Supplementing lactating women with flaxseed oil does not increase docosahexaenoic acid in their milk.

Author information

Division of Endocrinology, Metabolism and Clinical Nutrition, the Department of Medicine, Oregon Health and Science University, Portland 97239-3098, USA.

Erratum in

  • Am J Clin Nutr. 2003 Oct;78(4):806.



Flaxseed oil is a rich source of 18:3n-3 (alpha-linolenic acid, or ALA), which is ultimately converted to 22:6n-3 (docosahexaenoic acid, or DHA), a fatty acid important for the development of the infant brain and retina.


The objective of this study was to determine the effect of flaxseed oil supplementation on the breast-milk, plasma, and erythrocyte contents of DHA and other n-3 fatty acids in lactating women.


Seven women took 20 g flaxseed oil (10.7 g ALA) daily for 4 wk.

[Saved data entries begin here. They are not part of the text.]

/-- Accesses that have been translated and are not yet performed: the thread and the address (log 64, DEDUCED). -/
def State.outstanding (s : State) : List (Nat × Nat × Nat) :=
  let ofQ (bid : Nat) (q : SqEntry) : List (Nat × Nat × Nat) := q.elems.filterMap fun x => match x.loc with
    | .pa _ => some (bid, x.idx, x.va.toNat)
    | _ => none
  let ofU (bid base : Nat) (u : ISet) : List (Nat × Nat × Nat) := match u.stat with
    | .waita _ _ ms => ms.filterMap fun m => match m.loc with
      | .pa _ => if m.fin then none else some (bid, base + m.lane, m.va.toNat)
      | _ => none
    | _ => []
  let ofG (bid : Nat) (g : Grp) : List (Nat × Nat × Nat) := g.stq.flatMap (ofQ bid) ++ g.units.flatMap (ofU bid g.lo)
  let ofC (c : Nat) (g : Grp) : List (Nat × Nat × Nat) := g.stq.flatMap (ofQ 0) ++ g.units.flatMap (ofU 0 c)
  let ofS (bid : Nat) (x : SEntry) : Nat × Nat × Nat := (bid, x.idx, x.va.toNat)
  let ofP (x : PtStore) : Nat × Nat × Nat := (x.bid, x.idx, x.va.toNat)
  s.blocks.flatMap (fun b => b.groups.flatMap (ofG b.bid) ++ b.satchel.map (ofS b.bid) ++
      ((b.commit.map (·.entries)).getD []).map (ofS b.bid))
    ++ s.traps.flatMap (fun t => t.groups.flatMap (ofG t.bid))
    ++ s.ccs.flatMap (fun k => ofC k.num k.grp ++ ((k.trap.map (·.groups)).getD []).flatMap (ofC k.num))
    ++ s.homeq.flatMap (fun h => ofQ h.bid h.entry)
    ++ s.cores.flatMap (fun c => c.point.map ofP) ++ s.dies.flatMap (fun d => d.point.map ofP)
    ++ s.atoms.map (fun a => (a.bid, a.idx, a.va.toNat)) ++ s.fabric.map (fun f => (f.bid, f.idx, f.va.toNat))

/-- A kept leaf maps an address of its context. -/
def TlbE.maps (t : TlbE) (va : Nat) : Bool := (t.size.map fun n => t.va / n == va % 2 ^ 57 / n).getD false

/-- An invalidation covers an address of a context (any, where the context is not known): in the region it names, or through a
leaf that it drops (R330). -/
def tlbiCovers (v : W64) (gone : List TlbE) (ctx : Option (BitVec 16)) (va : Nat) : Bool :=
  let mine := (ctx.map fun c => c == BitVec.ofNat 16 (bits v.toNat 63 48)).getD true
  match bits v.toNat 47 46 with
  | 0 => mine && (decide (bits va 56 16 = bits v.toNat 40 0) || gone.any (·.maps va))
  | 1 => mine
  | _ => true

/-- An invalidation of a partition waits for an access that has been translated (R330). -/
def State.tlbiWaitsFor (s : State) (part : Nat) (v : W64) (x : Nat × Nat × Nat) : Bool :=
  let gone := s.tlb.filter (tlbCovered part v)
  if x.1 = 0 then decide (x.2.1 < 8) && s.partOf (x.2.1 / 2) == part && tlbiCovers v gone none x.2.2
  else match s.ctxOf x.1 with
    | some c => c.part == part && tlbiCovers v gone (some c.ctxid) x.2.2
    | none => false

/-- INVALIDATION_COMPLETE (R319, R330): the oldest invalidation drops what it covers, once every access made through a
covered entry has been performed, and is counted. -/
def execInvalidationComplete (part : Nat) (s : State) : Host.Outcome State Fault Refusal :=
  .next (match (nth s.xregs part ⟨0, 0, 0, []⟩).pend with
    | [] => s
    | v :: _ =>
      if s.outstanding.any (s.tlbiWaitsFor part v) then s
      else
        let gone := s.tlb.filter (tlbCovered part v)
        let keep (r : Scan) : Bool := !gone.any fun t => t.covers r.frame
        { s.onXreg part fun x => { x with pend := x.pend.drop 1, tlbiDone := x.tlbiDone + 1 } with
          tlb := s.tlb.filter fun t => !tlbCovered part v t
          dies := mapIf (fun d => s.partOf d.num == part) (fun (d : Die) => { d with scan := d.scan.filter keep }) s.dies })

/-! ### Storage errors (R111, R342, R346, R376) -/

/-- A storage error that an engine request meets. -/
def State.engStorage (s : State) (b : Block) (r : EReq) (addr : Nat) : State :=
  s.storageEnd b ⟨b.num, r.seg.toNat, r.word.toNat, addr, r.named, 0, 9, r.readAcc, coreDie b.core⟩

/-- A storage error that an agent meets as it reads: its block ends; a control core takes a translation trap (log 65, DEDUCED). -/
def State.unitStorage (s : State) (w : Who) (addr : W64) : State :=
  match s.env? w with
  | none => s
  | some e => s.dataFault e 9 0 0 addr e.members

Breast-milk and blood samples were collected weekly before, during, and after supplementation and were analyzed for fatty acid composition.


Breast milk, plasma, and erythrocyte ALA increased significantly over time (P < 0.001) and after 2 and 4 wk of supplementation (P < 0.05). Over time, 20:5n-3 (eicosapentaenoic acid, or EPA) increased significantly in breast milk (P = 0.004) and in plasma (P < 0.001). In addition, plasma EPA increased significantly (P < 0.05) after 2 and 4 wk of supplementation. There were significant increases over time in breast-milk 22:5n-3 (docosapentaenoic acid, or DPA) (P < 0.02), plasma DPA (P < 0.001), and erythrocyte DPA (P < 0.01). No significant changes were observed in breast-milk, plasma, or erythrocyte DHA contents after flaxseed oil supplementation.


Dietary flaxseed oil increased the breast-milk, plasma, and erythrocyte contents of the n-3 fatty acids ALA, EPA, and DPA but had no effect on breast-milk, plasma, or erythrocyte DHA contents.